1
votes

I am using spark-cassandra-connector to connect to cassandra from spark.

I am able to connect through Livy successfully using the below command.

curl -X POST --data '{"file": "/my/path/test.py", "conf" : {"spark.jars.packages": "com.datastax.spark:spark-cassandra-connector_2.11:2.3.0", "spark.cassandra.connection.host":"myip"}}' -H "Content-Type: application/json" localhost:8998/batches

Also able to connect through pyspark shell interactively using below command

sudo pyspark --packages com.datastax.spark:spark-cassandra-connector_2.10:2.0.10 --conf spark.cassandra.connection.host=myip

However not able to connect through spark-submit. some of the commands I have tried for the same are below.

spark-submit test.py --packages com.datastax.spark:spark-cassandra-connector_2.11:2.3.2 --conf spark.cassandra.connection.host=myip this one didnt work.

I tried passing these parameters my python files used for spark-submit, still didnt work.

conf = (SparkConf().setAppName("Spark-Cassandracube").set("spark.cassandra.connection.host","myip").set({"spark.jars.packages","com.datastax.spark:spark-cassandra-connector_2.11:2.3.0"))

sc = SparkContext(conf = conf) sqlContext = SQLContext(sc)

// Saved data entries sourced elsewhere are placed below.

-- ==== Sys2Proof/Laws/Keeps.lean ====
section
/-! SUPPORT. The induction over commands, made once: a property that every event, every request's owner
and every act of the ports keeps is kept by every step. -/

namespace Sys2Proof.Machine

/-- What a property must keep for every step to keep it. -/
structure Keeps (P : State → Prop) : Prop where
  reset : ∀ s, P s → P { State.reset with pending := s.pending }
  queue : ∀ s l, P s → P { s with pending := l }
  tick : ∀ s, P s → P (passTick s)
  doze : ∀ s, P s → P (dozeIfReady s)
  reach : ∀ s, P s → P (reachAll s)
  attention : ∀ s, P s → P (driveAttention s)
  push : ∀ port r s, (s.ports.get port).answers.length < Config.answerCapacity → P s → P (pushReply port r s)
  drop : ∀ port s, P s → P (dropRequest port s)
  hear : ∀ port r s, (ReceiveOk (s.ports.get port).receive → ReceiveOk r) → P s → P (setReceive port r s)
  bad : ∀ s, P s → P (countOne .badFrames s)
  begin : ∀ port s, P s → P (beginMessage port s)
  free : ∀ port s, P s → P (setSending port none s)
  exchange : ∀ s, P s → P (Machine.exchange s)
  scan : ∀ d s, P s → P (scanEvent d s)
  strokeLimit : ∀ s, P s → P (strokeLimitEvent s)
  cell : ∀ b s, P s → P (cellEvent b s)
  frame : ∀ s, P s → P (frameEvent s)
  silence : ∀ s, P s → P (silenceEvent s)
  blockLimit : ∀ s, P s → P (blockLimitEvent s)
  coast : ∀ s, P s → P (coastEvent s)
  rebase : ∀ s, P s → P (rebaseEvent s)
  inactivity : ∀ s, P s → P (inactivityEvent s)
  check : ∀ s, P s → P (checkEvent s)
  take : ∀ s, P s → P (takeEvent s)
  settle : ∀ s, P s → P (settleEvent s)
  holdLimit : ∀ id s, P s → P (holdLimitEvent id s)
  idle : ∀ s, P s → P (idleEvent s)
  gap : ∀ s, P s → P (gapEvent s)
  interval : ∀ s, P s → P (intervalEvent s)
  lineSet : ∀ n f k a b s, P s → P (lineSetOwner n f k a b s).1
  lineToggle : ∀ l s, P s → P (lineToggleOwner l s).1
  captureSet : ∀ a b c s, P s → P (captureSetOwner a b c s).1
  jobOpen : ∀ j k s, P s → P (jobOpenOwner j k s).1
  jobClose : ∀ s, P s → P (jobCloseOwner s).1
  strokesOn : ∀ port a q s, P s → P (strokesOnOwner port a q s).1
  strokesOff : ∀ port s, P s → P (strokesOffOwner port s).1
  timeSet : ∀ a b c d e s, P s → P (timeSetOwner a b c d e s).1
  loadBegin : ∀ port n s, permitted .loadBegin port = true → P s → P (loadBeginOwner port n s).1
  loadData : ∀ port o d s, P s → P (loadDataOwner port o d s).1
  loadEnd : ∀ port s, P s → P (loadEndOwner port s).1
  loadAbort : ∀ port s, P s → P (loadAbortOwner port s).1
  define : ∀ k e r s, P s → P (defineOwner k e r s).1
  undefine : ∀ k s, P s → P (undefineOwner k s).1
  foldSet : ∀ r u k t s, P s → P (foldSetOwner r u k t s).1
  speakerSet : ∀ n t s, P s → P (speakerSetOwner n t s).1
  translateSet : ∀ d c s, P s → P (translateSetOwner d c s).1
  repaint : ∀ port s, P s → P (repaintOwner port s).1
  viewSet : ∀ port m b s, P s → P (viewSetOwner port m b s).1
  hold : ∀ port s, P s → P (holdOwner port s).1
  unhold : ∀ port s, P s → P (unholdOwner port s).1
  holdLimitSet : ∀ m s, P s → P (holdLimitSetOwner m s).1
  idleSet : ∀ m s, P s → P (idleSetOwner m s).1
  dozeAsked : ∀ s, P s → P (dozeOwner s).1
  wake : ∀ port s, P s → P (wakeOwner port s).1
  causesClear : ∀ c s, P s → P (wakeCausesClearOwner c s).1
  wakeSet : ∀ c n g s, P s → P (wakeSetOwner c n g s).1
  countersSnap : ∀ port s, P s → P (countersSnapOwner port s).1
  countersAuto : ∀ a s, P s → P (countersAutoOwner a s).1
  noticesSet : ∀ port k s, P s → P (noticesSetOwner port k s).1
  feedSet : ∀ a c s, P s → P (feedSetOwner a c s).1
  status : ∀ port s, P s → P (statusOwner port s).1

/-- An answer queue that is not full has room. -/
theorem room_of_not_full {s : State} {port : Port} (h : ¬answersFull s port = true) :
    (s.ports.get port).answers.length < Config.answerCapacity := by
  exact Nat.lt_of_not_le fun hle => h (decide_eq_true hle)

variable {P : State → Prop}

/-- The end of an event keeps what its three parts keep. -/
theorem Keeps.eventEnd (K : Keeps P) {s : State} (h : P s) : P (eventEnd s) :=
  K.attention _ (K.reach _ (K.doze _ h))

/-- A request taken keeps what its owner keeps. -/
theorem Keeps.takeRequest (K : Keeps P) {port : Port} {k : RequestKind} {owner : State → State × Verdict}
    {s : State} (h : P s)
    (hroom : ((owner s).1.ports.get port).answers = (s.ports.get port).answers)
    (ho : permitted k port = true → P s → P (owner s).1) : P (takeRequest port k owner s) := by
  unfold Machine.takeRequest
  apply K.eventEnd
  split
  · exact K.drop _ _ h
  · rename_i hfull
    replace hfull := room_of_not_full hfull
    split
    · rename_i hp
      exact K.push _ _ _ (by simpa [hroom] using hfull) (ho hp h)
    · exact K.push _ _ _ hfull h

/-- A request whose kind names none keeps the property. -/
theorem Keeps.unknownKind (K : Keeps P) (port : Port) (kind : Byte) {s : State} (h : P s) :
    P (unknownKindRequest port kind s) := by
  unfold unknownKindRequest
  apply K.eventEnd
  split
  · exact K.drop _ _ h
  · rename_i hfull
    replace hfull := room_of_not_full hfull
    exact K.push _ _ _ hfull h

/-- A FEED QUERY keeps the property. -/
theorem Keeps.feedQuery (K : Keeps P) (port : Port) (fields : List Byte) {s : State} (h : P s) :
    P (feedQueryRequest port fields s) := by
  unfold feedQueryRequest
  apply K.eventEnd
  split
  · exact K.drop _ _ h
  · rename_i hfull
    replace hfull := room_of_not_full hfull
    split
    · rename_i hp
      have hport : port = .feed := by simpa [permitted] using hp
      subst hport
      unfold answerQuery
      split
      · split
        · exact K.push _ _ _ hfull h
        · exact h
      · exact h
    · exact K.push _ _ _ hfull h

/-- Every request, taken as its command takes it, keeps the property. -/
theorem Keeps.requestOf (K : Keeps P) (i : Instr) {s : State} (h : P s) : P (requestOf i s) := by
  cases i with
  | lineSet port n f k a b => exact K.takeRequest h (by simp) fun _ h => K.lineSet _ _ _ _ _ _ h
  | lineToggle port l => exact K.takeRequest h (by simp) fun _ h => K.lineToggle _ _ h
  | captureSet port a b c => exact K.takeRequest h (by simp) fun _ h => K.captureSet _ _ _ _ h
  | jobOpen port j k => exact K.takeRequest h (by simp) fun _ h => K.jobOpen _ _ _ h
  | jobClose port => exact K.takeRequest h (by simp) fun _ h => K.jobClose _ h
  | strokesOn port a q => exact K.takeRequest h (by simp) fun _ h => K.strokesOn _ _ _ _ h
  | strokesOff port => exact K.takeRequest h (by simp) fun _ h => K.strokesOff _ _ h
  | timeSet port a b c d e => exact K.takeRequest h (by simp) fun _ h => K.timeSet _ _ _ _ _ _ h
  | loadBegin port n => exact K.takeRequest h (by simp) fun hp h => K.loadBegin _ _ _ hp h
  | loadData port o d => exact K.takeRequest h (by simp) fun _ h => K.loadData _ _ _ _ h
  | loadEnd port => exact K.takeRequest h (by simp) fun _ h => K.loadEnd _ _ h
  | loadAbort port => exact K.takeRequest h (by simp) fun _ h => K.loadAbort _ _ h
  | define port k e r => exact K.takeRequest h (by simp) fun _ h => K.define _ _ _ _ h
  | undefine port k => exact K.takeRequest h (by simp) fun _ h => K.undefine _ _ h
  | foldSet port r u k t => exact K.takeRequest h (by simp) fun _ h => K.foldSet _ _ _ _ _ h
  | speakerSet port n t => exact K.takeRequest h (by simp) fun _ h => K.speakerSet _ _ _ h
  | translateSet port d c => exact K.takeRequest h (by simp) fun _ h => K.translateSet _ _ _ h
  | repaint port => exact K.takeRequest h (by simp) fun _ h => K.repaint _ _ h
  | viewSet port m b => exact K.takeRequest h (by simp) fun _ h => K.viewSet _ _ _ _ h
  | hold port => exact K.takeRequest h (by simp) fun _ h => K.hold _ _ h
  | unhold port => exact K.takeRequest h (by simp) fun _ h => K.unhold _ _ h
  | holdLimitSet port m => exact K.takeRequest h (by simp) fun _ h => K.holdLimitSet _ _ h
  | idleSet port m => exact K.takeRequest h (by simp) fun _ h => K.idleSet _ _ h
  | doze port => exact K.takeRequest h (by simp) fun _ h => K.dozeAsked _ h
  | wake port => exact K.takeRequest h (by simp) fun _ h => K.wake _ _ h
  | wakeCausesClear port c => exact K.takeRequest h (by simp) fun _ h => K.causesClear _ _ h
  | wakeSet port c n g => exact K.takeRequest h (by simp) fun _ h => K.wakeSet _ _ _ _ h
  | countersSnap port => exact K.takeRequest h (by simp) fun _ h => K.countersSnap _ _ h
  | countersAuto port a => exact K.takeRequest h (by simp) fun _ h => K.countersAuto _ _ h
  | countersRead port => exact K.takeRequest h (by simp) fun _ h => h
  | noticesSet port k => exact K.takeRequest h (by simp) fun _ h => K.noticesSet _ _ _ h
  | feedSet port a c => exact K.takeRequest h (by simp) fun _ h => K.feedSet _ _ _ h
  | feedQuery port f => exact K.feedQuery port f h
  | status port => exact K.takeRequest h (by simp) fun _ h => K.status _ _ h
  | unknownKind port k => exact K.unknownKind port k h
  | _ => exact h

/-- A good frame keeps the property. -/
theorem Keeps.takeKind (K : Keeps P) (port : Port) (kind : Byte) (body : List Byte) {s : State} (h : P s) :
    P (takeKind port kind body s) := by
  unfold Machine.takeKind
  split
  · exact K.unknownKind _ _ h
  · split
    · exact K.requestOf _ h
    · exact K.takeRequest h rfl fun _ h => h

/-- A good frame on any port keeps the property. -/
theorem Keeps.takeFrame (K : Keeps P) (port : Port) (kind : Byte) (body : List Byte) {s : State} (h : P s) :
    P (takeFrame port kind body s) := by
  cases port with
  | machine => exact K.takeKind _ _ _ h
  | station => exact K.takeKind _ _ _ h
  | feed =>
    show P (takeFeedFrame kind body s)
    unfold takeFeedFrame
    split
    · exact h
    · split
      · exact K.takeKind _ _ _ h
      · split
        · exact K.takeKind _ _ _ h
        · exact h

/-- One byte judged keeps the property. -/
theorem Keeps.judgeByte (K : Keeps P) (port : Port) (b : Byte) {s : State} (h : P s) :
    P (judgeByte port b s).2 := by
  unfold Machine.judgeByte
  split
  · dsimp only
    split
    · exact K.hear _ _ _ (fun _ => trivial) h
    · exact h
  · rename_i hr
    unfold judgeLength
    split
    · exact K.bad _ (K.hear _ _ _ (fun _ => trivial) h)
    · rename_i h0
      split
      · rename_i h251
        have hb : b.toNat ≠ 0 := fun hz => h0 (BitVec.eq_of_toNat_eq (by simpa using hz))
        refine K.hear _ _ _ (fun _ => ?_) h
        simp only [ReceiveOk, List.getD_cons_zero, List.length_cons, List.length_nil]
        omega
      · exact K.hear _ _ _ (fun _ => trivial) h
  · rename_i held hr
    dsimp only
    split
    · rename_i hlt
      refine K.hear _ _ _ (fun hok => ?_) h
      rw [← State.port_eq, hr] at hok
      simp only [ReceiveOk] at hok
      cases held with
      | nil => simp at hok
      | cons x xs =>
        simp only [List.cons_append, List.getD_cons_zero, List.length_cons, List.length_append,
          List.length_nil] at hlt hok
        simp only [ReceiveOk, List.cons_append, List.getD_cons_zero, List.length_cons, List.length_append,
          List.length_nil]
        omega
    · unfold judgeFrameHeld
      dsimp only
      split
      · exact K.takeFrame _ _ _ (K.hear _ _ _ (fun _ => trivial) h)
      · exact K.bad _ (K.hear _ _ _ (fun _ => trivial) h)

/-- Bytes judged keep the property. -/
theorem Keeps.judgeBytes (K : Keeps P) (port : Port) (n : Nat) (l : List Byte) {s : State} (h : P s) :
    P (judgeBytes port n l s) := by
  induction n generalizing l s with
  | zero => exact h
  | succ n ih =>
    cases l with
    | nil => exact h
    | cons b rest => exact ih _ (K.judgeByte port b h)

/-- A byte received keeps the property. -/
theorem Keeps.receive (K : Keeps P) (port : Port) (b : Byte) {s : State} (h : P s) :
    P (receiveEvent port b s) := by
  unfold receiveEvent
  apply K.judgeBytes
  cases port with
  | machine => exact K.reach _ (K.exchange _ h)
  | station => exact h
  | feed => exact h

/-- The end of a sent frame keeps the property. -/
theorem Keeps.frameSent (K : Keeps P) (port : Port) {s : State} (h : P s) : P (frameSentEvent port s) := by
  unfold frameSentEvent
  split
  · cases port with
    | machine => exact K.free _ _ h
    | station => exact K.begin _ _ (K.free _ _ h)
    | feed => exact K.begin _ _ (K.free _ _ h)
  · exact h

/-- Every command keeps the property. -/
theorem Keeps.exec (K : Keeps P) (i : Instr) {s t : State} (h : P s) (he : exec i s = .next t) : P t := by
  have hr := K.requestOf i h
  cases i with
  | reset => cases he; exact K.reset _ h
  | scan d => cases he; exact K.eventEnd (K.scan _ _ h)
  | strokeLimitExpiry => cases he; exact K.eventEnd (K.strokeLimit _ h)
  | cellDecoded b => cases he; exact K.eventEnd (K.cell _ _ h)
  | frameCompletion => cases he; exact K.eventEnd (K.frame _ h)
  | silenceTimerExpiry => cases he; exact K.eventEnd (K.silence _ h)
  | blockLimitExpiry => cases he; exact K.eventEnd (K.blockLimit _ h)
  | coastLimitPassed => cases he; exact K.eventEnd (K.coast _ h)
  | referenceRebase => cases he; exact K.eventEnd (K.rebase _ h)
  | inactivityTimeout => cases he; exact K.eventEnd (K.inactivity _ h)
  | checkCompletion => cases he; exact K.eventEnd (K.check _ h)
  | translatorTake => cases he; exact K.eventEnd (K.take _ h)
  | settleTimerExpiry => cases he; exact K.eventEnd (K.settle _ h)
  | holdLimitExpiry id => cases he; exact K.eventEnd (K.holdLimit _ _ h)
  | idleTimerExpiry => cases he; exact K.eventEnd (K.idle _ h)
  | gapTimerExpiry => cases he; exact K.eventEnd (K.gap _ h)
  | intervalExpiry => cases he; exact K.eventEnd (K.interval _ h)
  | receiveByte port b => cases he; exact K.eventEnd (K.receive _ _ h)
  | transmitBegin port => cases he; exact K.eventEnd (K.begin _ _ h)
  | frameSent port => cases he; exact K.eventEnd (K.frameSent _ h)
  | _ => cases he; exact hr

/-- Every step keeps the property. -/
theorem Keeps.step (K : Keeps P) {s t : State} (h : P s) (he : step s = .next t) : P t := by
  unfold Machine.step at he
  split at he
  · cases he
    exact K.queue _ _ (K.tick _ h)
  · exact K.exec _ (K.queue _ _ h) he

end Sys2Proof.Machine
end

tried passing these parameters uisng jupyter notebook was also.

import os

os.environ['PYSPARK_SUBMIT_ARGS'] = '--packages com.datastax.spark:spark-cassandra-connector_2.11:2.3.0 --conf spark.cassandra.connection.host="myip" pyspark-shell'

All the threads that i have seen so far are talking about spark-cassandra-connector using spark-shell but nothing much about spark-submit.

Version used

Livy : 0.5.0 Spark : 2.4.0 Cassandra : 3.11.4

1
what spark version do you haveAlex Ott

1 Answers

2
votes

Not tested, but the most probable cause is that you're specifying all options:

--packages com.datastax.spark:spark-cassandra-connector_2.11:2.3.2 \
  --conf spark.cassandra.connection.host=myip

after a name of your script: test.py - in this case, spark-submit considers them as parameters for a script itself, not for spark-submit. Try to move script name after options...

P.S. See Spark documentation for more details...